The four regional-franchise winning teams then play two semi-finals, at the Top 4 tournament based in one place each year. The winners advance to the National 1st XV Final. The semifinal matchups change each year; for example, the Blues winner plays the Hurricanes winner one year, the Chiefs winner the next, and finally the South Island winner in rotation. This format doesn't necessarily pit the four strongest Highschool 1st XV's against each other, as there's no guarantee that the four strongest teams are spread out amongst all of the four regions.
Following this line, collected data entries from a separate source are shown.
/-- The whole staged copy becomes active (R212, Table 9-5). -/
def State.adCommit (s : State) (d : Nat) : State :=
  let x := s.dom d
  let old := x.cfg
  let s := s.updDom d fun x => { x.disturb s.tick with cfg := x.stg, commitReq := false }
  if !x.stg.en then
    ((s.updDom d fun y => { y.zero with freq := 0 }).setDom d .off).recount d x.cyc true
  else if x.st == .off then
    ((s.updDom d fun x =>
      { x.zero with fb := x.cfg.fnom, fm := 2 ^ 40 - 1, fmEnts := [], fmTick := none, pos := 2 ^ 28 - 1, rdBin := 2 ^ 28 - 1,
                    steps := [] }).domAcquire d).recount d x.cyc true
  else if old.restartKey != x.stg.restartKey then s.domAcquire d
  else if x.st == .acquire || x.st == .lost || x.st == .free then
    s.updDom d fun x => { x with freq := x.cfg.fnom }
  else s

/-- Engine ticks until a domain has advanced a number of sub-au units. -/
def Domain.ticksFor (d : Domain) (sub : Nat) : Nat := if d.freq = 0 then 0 else (sub + d.freq - 1) / d.freq

/-- FMIN and FMAX (R205). -/
def AdCfg.limits (c : AdCfg) : Nat × Nat :=
  (max 21990 (c.fnom - c.fnom * c.tol / 2 ^ 16), min 1099511628 (c.fnom + c.fnom * c.tol / 2 ^ 16))

/-- A word clamped, and whether the clamp changed it (R205). -/
def AdCfg.clamp (c : AdCfg) (x : Int) : Nat × Bool :=
  let y := (max (c.limits.1 : Int) (min (c.limits.2 : Int) x)).toNat
  (y, (y : Int) != x)

/-- wrap24 of R199. -/
def wrap24 (x : Int) : Int := (x + 2 ^ 23) % (2 ^ 24 : Int) - 2 ^ 23

/-- N, the reference events in a cycle (R197). -/
def AdCfg.n (c : AdCfg) : Nat := c.evpc + 1

/-- The phase error against the nearest expected position, the lower k on a tie (R199). -/
def nearestError (phase frac n : Nat) : Int :=
  (List.range n).foldl (fun best k =>
    let e := wrap24 (((phase + k * 2 ^ 24 / n) % 2 ^ 24 : Nat) - (frac : Int))
    if e.natAbs < best.natAbs then e else best)
    (wrap24 ((phase % 2 ^ 24 : Nat) - (frac : Int)))

/-- Entry to LOST (R204, R208, Table 9-5). -/
def State.domLost (s : State) (d : Nat) : State :=
  ((s.updDom d fun x => { x with slew := 0, freq := x.cfg.fnom }).setDom d .lost).fcuEvent (0xF00 + 4 * d + 1)

/-- fb is given up for FNOM, which Table 9-5 says of HOLDOVER to LOST; DEDUCED (log 12) of TRACK and LOCKED to LOST, which
HOLD = 0 makes one transition of those two. -/
def State.dropBase (s : State) (d : Nat) : State := s.updDom d fun x => { x with fb := x.cfg.fnom }

/-- Entry to HOLDOVER (Table 9-5, R208). -/
def State.domHoldover (s : State) (d : Nat) : State :=
  ((s.updDom d fun x => { x with slew := 0, freq := x.fb, holds := 0 }).setDom d .holdover).fcuEvent (0xF00 + 4 * d)

/-- The effect of a step on the schedule (R233 to R235); before is the angle before it. The step range of a forward step begins behind
the angle held in the tick before, as Table 10-5 has it, which counts what the tick itself adds; DEDUCED (log 41). After a backward
step of the same tick it begins behind the angle which that one left. -/
def Domain.afterStep (d : Domain) (tick before : Nat) (delta : Int) (resync : Bool) : Domain :=
  let d := d.disturb tick
  if resync then
    { d with comps := [], hold := none, cur := [], fm := d.held, fmEnts := [], fmTick := none, resync := true, steps := []
             pos := (d.held / 2 ^ 12 + 2 ^ 28 - 1) % 2 ^ 28, rdBin := (d.held / 2 ^ 12 + 2 ^ 28 - 1) % 2 ^ 28 }
  else if 0 < delta then
    let start := if atOrBehind d.heldWas before then d.heldWas else before
    { d with steps := d.steps ++ [(start, d.held)]
             comps := d.comps.map fun o =>
               if aheadOf o.angle start && atOrBehind o.angle d.held then { o with skip := true } else o }
  else d

/-- A resynchronisation carries the domain of the running batch to bin 4,095 of cycle X - 1 or later (R239). -/
def State.noteOverrun (s : State) (d : Nat) : State :=
  if s.ast.busy && s.ast.editDom == d
      && atOrBehind ((s.ast.xcyc + 2 ^ 16 - 1) % 2 ^ 16 * 2 ^ 24 + 0xFFF000) (s.dom d).held then
    { s with ast := { s.ast with tooFar := true } }
  else s

/-- A step of the angle by delta au (R210, R211); a PTP acquisition also sets CYC. A boundary that it crosses for the first time
is handled in the next tick (R213). -/
def State.stepAngle (s : State) (d : Nat) (delta : Int) (setCyc : Option Nat) : State :=
  let resync := setCyc.isSome || decide (2 ^ 23 ≤ delta.natAbs)
  let c := (s.dom d).cyc
  let s := s.updDom d fun x =>
    let y := x.move (delta * 2 ^ 22) (s.tick + 1)
    (match setCyc with
      | some c => y.setCyc c
      | none => y).afterStep s.tick x.held delta resync
  let s := if setCyc.isSome then s.recount d c false else s
  if resync then s.noteOverrun d else s

/-- The loop update of R204 for an error e and an interval of t ticks. -/
def Domain.loopUpdate (d : Domain) (e : Int) (t : Nat) : Domain :=
  let w : Int := e * 2 ^ 22 / (t : Int)
  let (fb, c1) := d.cfg.clamp ((d.fb : Int) + w / (2 ^ d.cfg.ki : Int))
  let slew : Int := w / (2 ^ d.cfg.kp : Int)
  let (f, c2) := d.cfg.clamp ((fb : Int) + slew)
  { d with fb := fb, slew := slew, freq := f, clamp := d.clamp || c1 || c2 }

/-- The update that an accepted event makes, if it has a predecessor with another timestamp (R204). -/
def Domain.accepted (d : Domain) (e : Int) (ts : Nat) : Domain :=
  let d := match d.prevTs with
    | some p => if ts = p then d else d.loopUpdate e (ts - p)
    | none => d
  { d with prevTs := some ts }

/-- AD_FREQ of a domain that enters TRACK by an acquisition: fb + slew, clamped (R205, Table 9-4). -/
def Domain.resume (d : Domain) : Domain :=
  let f := d.cfg.clamp ((d.fb : Int) + d.slew)
  { d with prevTs := none, freq := f.1, clamp := d.clamp || f.2 }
However, it does allow a fair representation of teams from each respective region, while still maintaining a high standard courtesy of the qualifying system.

There is also the possibility to obtain the Moascar Cup during the tournament, as the holder of the cup must put it up for challenge if they are present at the Top 4.
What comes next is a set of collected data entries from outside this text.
/-- VINS0's effect: element 0 only. -/
def Core.vins0 (x : Core) (vd gs : BitVec 5) (m : Bool) : OpEff :=
  if (x.actives 0 m).contains 0 then
    vecOut [(vd.toNat, VRes.empty.put x.ew 0 (x.g gs).v.toNat ((x.g gs).p || x.maskPoison m))] false
  else OpEff.nil

/-- VINS0 (Table 5-4). -/
def execVins0 (c : Fin 64) (e : Bool) (vd gs : BitVec 5) (m : Bool) (s : State) :
    Host.Outcome State Fault Refusal :=
  let w := vopWord e 0x19 true vd 0 gs m
  let k := s.core c
  .next (s.issue c w (k.vecGuard w false (k.vins0 vd gs m)))

/-- VEXT0's effect: a general register receives element 0, sign-extended. -/
def Core.vext0 (x : Core) (gd vs : BitVec 5) (m : Bool) : OpEff :=
  if (x.actives 0 m).contains 0 then
    { OpEff.nil with late := [.g gd.toNat ⟨BitVec.ofInt 32 (elemZ (x.v vs).v x.ew 0), (x.v vs).t.getLsbD 0 || x.maskPoison m⟩] }
  else OpEff.nil

/-- VEXT0 (Table 5-4). -/
def execVext0 (c : Fin 64) (e : Bool) (gd vs : BitVec 5) (m : Bool) (s : State) :
    Host.Outcome State Fault Refusal :=
  let w := vopWord e 0x1A false gd vs 0 m
  let k := s.core c
  .next (s.issue c w (k.vecGuard w false (k.vext0 gd vs m)))

/-- A move by one element with gs entering at index `at` (Table 5-4); src gives the element that index i takes. -/
def Core.vmove (x : Core) (vd vs gs : BitVec 5) (m : Bool) (enter : Nat) (src : Nat → Nat) : OpEff :=
  let w := x.ew
  let mp := x.maskPoison m
  let r := (x.actives 0 m).foldl (fun (a : VRes) i =>
    if i = enter then a.put w i (x.g gs).v.toNat (mp || (x.g gs).p)
    else a.put w i (elemN (x.v vs).v w (src i)) (mp || (x.v vs).t.getLsbD (w * src i / 32))) VRes.empty
  vecOut [(vd.toNat, r)] false

/-- VMOVUP (Table 5-4). -/
def execVmovup (c : Fin 64) (e : Bool) (vd vs gs : BitVec 5) (m : Bool) (s : State) :
    Host.Outcome State Fault Refusal :=
  let w := vopWord e 0x1B true vd vs gs m
  let k := s.core c
  .next (s.issue c w (k.vecGuard w false (k.vmove vd vs gs m 0 fun i => i - 1)))

/-- VMOVDN (Table 5-4). -/
def execVmovdn (c : Fin 64) (e : Bool) (vd vs gs : BitVec 5) (m : Bool) (s : State) :
    Host.Outcome State Fault Refusal :=
  let w := vopWord e 0x1C true vd vs gs m
  let k := s.core c
  .next (s.issue c w (k.vecGuard w false (k.vmove vd vs gs m (k.vl - 1) fun i => i + 1)))

/-- VSUMW's effect (Table 5-4): the sum in bits [31:0] of vd, which saturates at 32 bits. -/
def Core.vsumw (x : Core) (vd vs vc : BitVec 5) (m : Bool) : OpEff :=
  let w := x.ew
  let acts := x.actives 0 m
  if acts.isEmpty then OpEff.nil else
  let z := acts.foldl (fun a i => a + elemZ (x.v vs).v w i) (elemZ (x.v vc).v 32 0)
  let tag := x.maskPoison m || (x.v vc).t.getLsbD 0 || acts.any fun i => (x.v vs).t.getLsbD (w * i / 32)
  vecOut [(vd.toNat, VRes.empty.put 32 0 (wrapN 32 (satS 32 z)) tag)] (satS 32 z != z)

/-- VSUMW (Table 5-4). -/
def execVsumw (c : Fin 64) (e : Bool) (vd vs vc : BitVec 5) (m : Bool) (s : State) :
    Host.Outcome State Fault Refusal :=
  let w := vopWord e 0x1D false vd vs vc m
  let k := s.core c
  .next (s.issue c w (k.vecGuard w true (k.vsumw vd vs vc m)))

/-- The check of one element of a vector access (R118): poisoned address part, or the refusal of the ridge's check. -/
inductive ElemFault where
  | poison
  | refused (kind : Nat)
  deriving DecidableEq, Repr

/-- The lowest active element that fails and why (R118, R122), of two causes the one with the lower ECAUSE (R79); bad: elements
whose address is poisoned. -/
def State.elemFault (s : State) (c : Nat) (write : Bool) (acts : List Nat) (size : Nat) (addr : Nat → Word) (bad : Nat → Bool) :
    Option (Nat × ElemFault) :=
  acts.findSome? fun i =>
    match s.reach c write (addr i).toNat size true with
    | .refused k => some (i, .refused k)
    | _ => if bad i then some (i, .poison) else none

/-- The trap of a failing element (R118, R122) over the effect of the elements before it. -/
def OpEff.withFault (o : OpEff) (word : Word) (write : Bool) (addr : Nat → Word) : Option (Nat × ElemFault) → OpEff
  | none => o
  | some (i, .poison) => { o with trap := some (0x86, word), vstart := some i }
  | some (i, .refused k) => { o with trap := some (0x85, addr i), refused := some (k, write, addr i), vstart := some i }

/-- Bytes of a vector register with the tags of their lanes. -/
def VReg.bytes (r : VReg) (off n : Nat) : List PByte :=
  (List.range n).map fun i => (BitVec.ofNat 8 (r.v.toNat / 256 ^ (off + i)), r.t.getLsbD ((off + i) / 4))

/-- Bytes read into a vector register at a byte offset: the landing, with the tag of each lane that a tagged byte reaches. -/
def vecLoadWb (vd off : Nat) (b : List PByte) (keep : List Bool) : Wb :=
  let r := (List.range b.length).foldl (fun (a : VRes) i =>
    if keep.isEmpty || keep[i]? == some true then a.put 8 (off + i) (at_ b i (0, false)).1.toNat (at_ b i (0, false)).2 else a)
    VRes.empty
  .vec vd r.mask r.v r.tags

/-- One element of a vector access that the check lets through, at a byte offset of the register (R114 to R117). -/
def State.elemEff (s : State) (c : Nat) (write : Bool) (vd : BitVec 5) (size i : Nat) (a : Word) : Elem :=
  let x := s.core c
  let data := (x.v vd).bytes (i * size) size
  let none_ : Elem := { idx := i, units := 1, wbs := [], reads := [], accs := [], stores := [], reqs := [], parts := [] }
  let out_ : Elem := { none_ with out := true }
  match s.reach c write a.toNat size true with
  | .own pm off =>
    let units := if isSplit off size || pm || (write && decide (size < 4)) then 2 else 1
    if write then
      { none_ with units := units, accs := [(pm, off, true)], stores := [{ pm := pm, off := off, data := data, narrow := false }] }
    else
      let (b, ws) := s.ownRead c pm off size
      { none_ with units := units, accs := [(pm, off, false)], reads := ws, wbs := [vecLoadWb vd.toNat (i * size) b []] }
  | .remote =>
    if write then { out_ with reqs := [{ write := true, addr := a, size := size, data := data }] }
    else
      let q : Req := { write := false, addr := a, size := size, data := [] }
      { out_ with reqs := [q], parts := [{ req := q, rd := vd.toNat, isVec := true, bit := i * size * 8, signed := false, keep := [] }] }
  | .refused _ => none_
Some titles have been shared. Some feel there is an overwhelming need to include an extra time period to determine an outright winner. This is currently not allowed for under World Rugby's Under-19 variations. In the event of a drawn semi-final, the team that advances is determined by a hierarchy of factors, starting with which team scored the most tries in the match.

List of results

Top 4 results table

Below is a list of historical Top 4 results, with their New Zealand Super Rugby regions in brackets. 
Where scores are tied at full-time (70min), the title is shared between both schools, as no extra time is played in 1st XV matches. Third/fourth playoff matches were not played from 2002-2004 and from 2012-2014. This is denoted by a dash in place of the score on the table. The losing semi-finalists from those years are treated as third-equal, as is the case with a drawn result.
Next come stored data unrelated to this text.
-- ==== Sys2Proof/Safety.lean ====
section
/-!
DEFINITION. The terms in which the statements speak: when a core is at the start of a bundle with nothing in its way, what a
bundle of one operation leaves behind (R48 to R60), and the invariants of the device's state.
-/

namespace Sys2Proof.Machine

/-- Core c executes and stands at the start of a bundle: no operation of it has been given, nothing waits at its boundary (a
remote load, an error response, a delay bundle), the posted-store queue is empty and the bundle is not the end of a loop body
(R48, R57, R58, R60, R63). -/
structure State.Ready (s : State) (c : Nat) : Prop where
  executes : s.executes c = true
  open_ : (s.core c).open_ = []
  held : (s.core c).held = false
  wait : (s.core c).wait = []
  aerr : (s.core c).aerr = none
  refusals : (s.core c).refusals = []
  pend : (s.core c).pend = none
  retiPend : (s.core c).retiPend = false
  inPm : (s.core c).pc.toNat + 4 < 0x18000
  noEnd : Loops.endTest (s.core c).pc 4 (s.core c).testLoops = (none, (s.core c).testLoops)
  noPosted : (s.core c).posted = 0
  noQueue : (s.ridge (s.core c).ridge).queue = []

/-- Loop depth after a bundle of one operation with effect o (R65): a taken branch leaves the loops that do not contain its target. -/
def Core.depthAfter (x : Core) (o : OpEff) : Nat :=
  match o.branch with
  | some a => x.loops.branchDepth a x.loops.ld
  | none => x.loops.ld

/-- The target that such a bundle leaves pending (R60, R80): that of a taken branch, or EPC after a RETI. -/
def Core.pendAfter (x : Core) (o : OpEff) : Option Word :=
  match o.branch with
  | some a => some a
  | none => if o.reti then some x.epc else none

/-- What a bundle of one operation with effect o leaves in a core that was ready (R48 to R53, R60): the results of the
bundle before it land, then the early results of this one; its late results wait for the next bundle; the pc moves on by one
word; a taken branch leaves its target pending and ends the loops that do not contain it, a RETI leaves EPC pending; f, the
next bundle, is fetched. -/
def Core.ran (x : Core) (o : OpEff) (f : Fetched) : Core :=
  let ld := x.depthAfter o
  let keep := !o.lbinv && (match f.2.2.1 with
    | some k => decide (k < ld)
    | none => false)
  let y := x.landAll (x.landing [o] (x.pc + 4) f.1)
  { y with
    psw := pswWithDly (pswWithLd y.psw ld) (x.pendAfter o).isSome, late := (lateOf [o]).1, open_ := [], held := false
    pend := x.pendAfter o, retiPend := o.reti, pc := x.pc + 4, testLoops := { x.loops with ld := ld }, endSel := none, fetched := f.1
    lbLoop := if keep then f.2.2.1 else none, lbOn := keep && x.lbOn, lbuf := if keep then f.2.2.2 else [], wait := (lateOf [o]).2
    cycles := x.cycles + (1 + o.cycles false), aerr := none, refusals := [], landed := [] }

/-- The device after such a bundle: the core as above; then the stores take place, the record goes to the comparison or, in a
simplex ridge, its requests leave, and the ECC words read report what they found (R94, R154, R156, R261). -/
def State.ran (s : State) (c : Nat) (o : OpEff) : State :=
  let x := s.core c
  let f := o.flat o.elems
  let fe := s.fetch c x { x.loops with ld := x.depthAfter f } (x.pc + 4)
  let y := x.ran f fe
  let moved := x.depthAfter f != x.loops.ld || (x.pendAfter f).isSome
  let rec_ := bundleRecord x.pc (x.landed ++ x.landing [f] (x.pc + 4) fe.1) (if moved then [(0, y.psw)] else []) [f]
  let w := (s.setCore c y).applyStores c f.stores
  (w.1.post c rec_).eccEvents (s.outcomes f.reads ++ s.outcomes fe.2.1 ++ w.2)

/-- A domain that is not OFF has neither a boundary to handle nor a miss, and its holdover does not end (R213): the events that
wait apart, time has nothing left for it in this tick. -/
structure Domain.Quiet (x : Domain) : Prop where
  noBoundary : x.due = 0
  noMiss : x.st ≠ .free → x.adv < x.cfg.span
  noExpiry : x.st = .holdover → x.holds < x.cfg.hold

/-- No ball stands at another level than IN and no edge of one waits: time has nothing to do at the GP pins (R426). -/
def State.BallsQuiet (s : State) : Prop :=
  ∀ e ∈ s.gps, s.ballMoved e.1 = false ∧ e.2.edgeAt = none ∧ (s.gp e.1).edgeAt = none

/-- What giving core c an operation does when the core is ready: with E set the bundle of that one operation runs; without, it
joins the open bundle (R50, R124). -/
def State.gave (s : State) (c : Nat) (e : Bool) (k : Nat) (w : Word) (o : OpEff) : State :=
  if e then s.ran c (o.at_ k w) else s.setCore c ((s.core c).withOpen [o.at_ k w])

/-- Running ridge r may write the register at offset o of the register space by address addr: the ridge's check and the
filtering of the view let the write through (R38 to R40, R434). -/
structure State.Writes (s : State) (r : Nat) (addr : Word) (o : Nat) : Prop where
  running : (s.ridge r).running = true
  names : regOffset r addr = some o
  checked : s.check r (s.leadMode r) true addr.toNat 4 false = none
  filtered : s.regKinds r (rowOf addr.toNat == some .pview) true o = []

/-- The comparison of running ridge r meets its members alone (R154, R156): no col runs in its massif, no member's bundle is
held, no load waits to leave, the members are distinct cores of this ridge, and no injection is armed. -/
structure State.Compares (s : State) (r : Nat) : Prop where
  running : (s.ridge r).running = true
  noCol : (s.massif (s.ridge r).massif).col = none
  noLoads : (s.ridge r).loads = []
  notHeld : ∀ m ∈ (s.ridge r).valid, (s.core m.2).held = false
  members : ∀ m ∈ (s.ridge r).valid, m.2 < 64 ∧ (s.core m.2).st = .member ∧ (s.core m.2).ridge = r
  distinct : ((s.ridge r).valid.map Prod.snd).Nodup
  noInjection : s.fcu.injArm = false

/-- The record that each member of ridge r has closed and that the next comparison takes (R154 to R156); none where it has
closed none. -/
def State.heads (s : State) (r : Nat) : List (Option Record) := (s.ridge r).valid.map fun m => (s.core m.2).recs.head?

/-- Every merge-buffer entry names a word of DM and has tags of the bytes that it holds only (R100). -/
abbrev Core.MergeOk (x : Core) : Prop := ∀ m ∈ x.merge, m.word < 32768 ∧ m.tags &&& ~~~m.mask = 0

/-- Both lists of the memories, bytes and syndromes, have their canonical form (log 8). -/
structure State.MemWf (s : State) : Prop where
  mem : Memory.wf s.mem = true
  syn : Memory.wf s.syn = true

/-- Every ECC word of memory MEM is clean (R261), no injection is armed, and the memories have their canonical form. -/
structure State.Clean (s : State) (m : Nat) : Prop where
  canonical : s.MemWf
  words : ∀ w, s.memSyn m w = 0
  noCheck : s.fcu.injArm = false
  noWrite : s.ecc.injArm = false

/-- Cairn takes opcode op of origin o: it serves, the packet's session x exists, and step 5 of R341 refuses nothing (R341, R347). -/
structure State.Admits (s : State) (o : Origin) (op : Nat) (x : Session) : Prop where
  serves : s.cairnServes = true
  session : s.session o.session = some x
  allowed : s.gateOp x op = none

/-- The state after Cairn's reply to origin o for an opcode, with MORE set in an interim reply (R337, R344, R348). -/
def State.answered (s : State) (o : Origin) (op status : Nat) (data : List Byte) : State :=
  s.reply o.session o.seq.toNat o.via (if status = stAccepted then 0xC0 else 0x80) op status data true

/-- The state after an L command has become a job and its interim reply has gone out (R348, R349). -/
def State.started (s : State) (o : Origin) (op : Nat) (w : JobWork) : State :=
  (s.startJob o op w).2.2.answered o op stAccepted [BitVec.ofNat 8 (s.cairn.nextJob % 256)]

end Sys2Proof.Machine
end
The tournament was cancelled for the first time in 2020, as a result of the delay of the Rugby season, due to the COVID-19 pandemic. This allowed teams to prioritise their local competitions.

Summary table
Below is a summary table of the results of each school that has appeared in the Top 4. The most successful school and most Top 4 appearances are Hamilton Boys' High School of the Chiefs region, with 13 appearances and 5 titles. All of those appearances have come since 2004, within a 19-year span. Also Wesley College of the Chiefs region with 5 titles and 7 finals appearances, followed by Kelston Boys' High School of the Blues region, also with 5 titles - all of them title-winning showings. This is followed by Napier Boys' High School of the Hurricanes region and Otago Boys' High School of the Highlanders, South Island region, both with 11 Top 4 appearances apiece. The school with the most consecutive title wins is Christchurch Boys' High School of the Crusaders, South Island region - three, from 2004-2006. Two other schools have successfully defended their titles, on three separate occasions; Hamilton Boys' High School (2008-2009 and 2013-2014) and Kelston Boys' High School of the Blues region (1995-1996).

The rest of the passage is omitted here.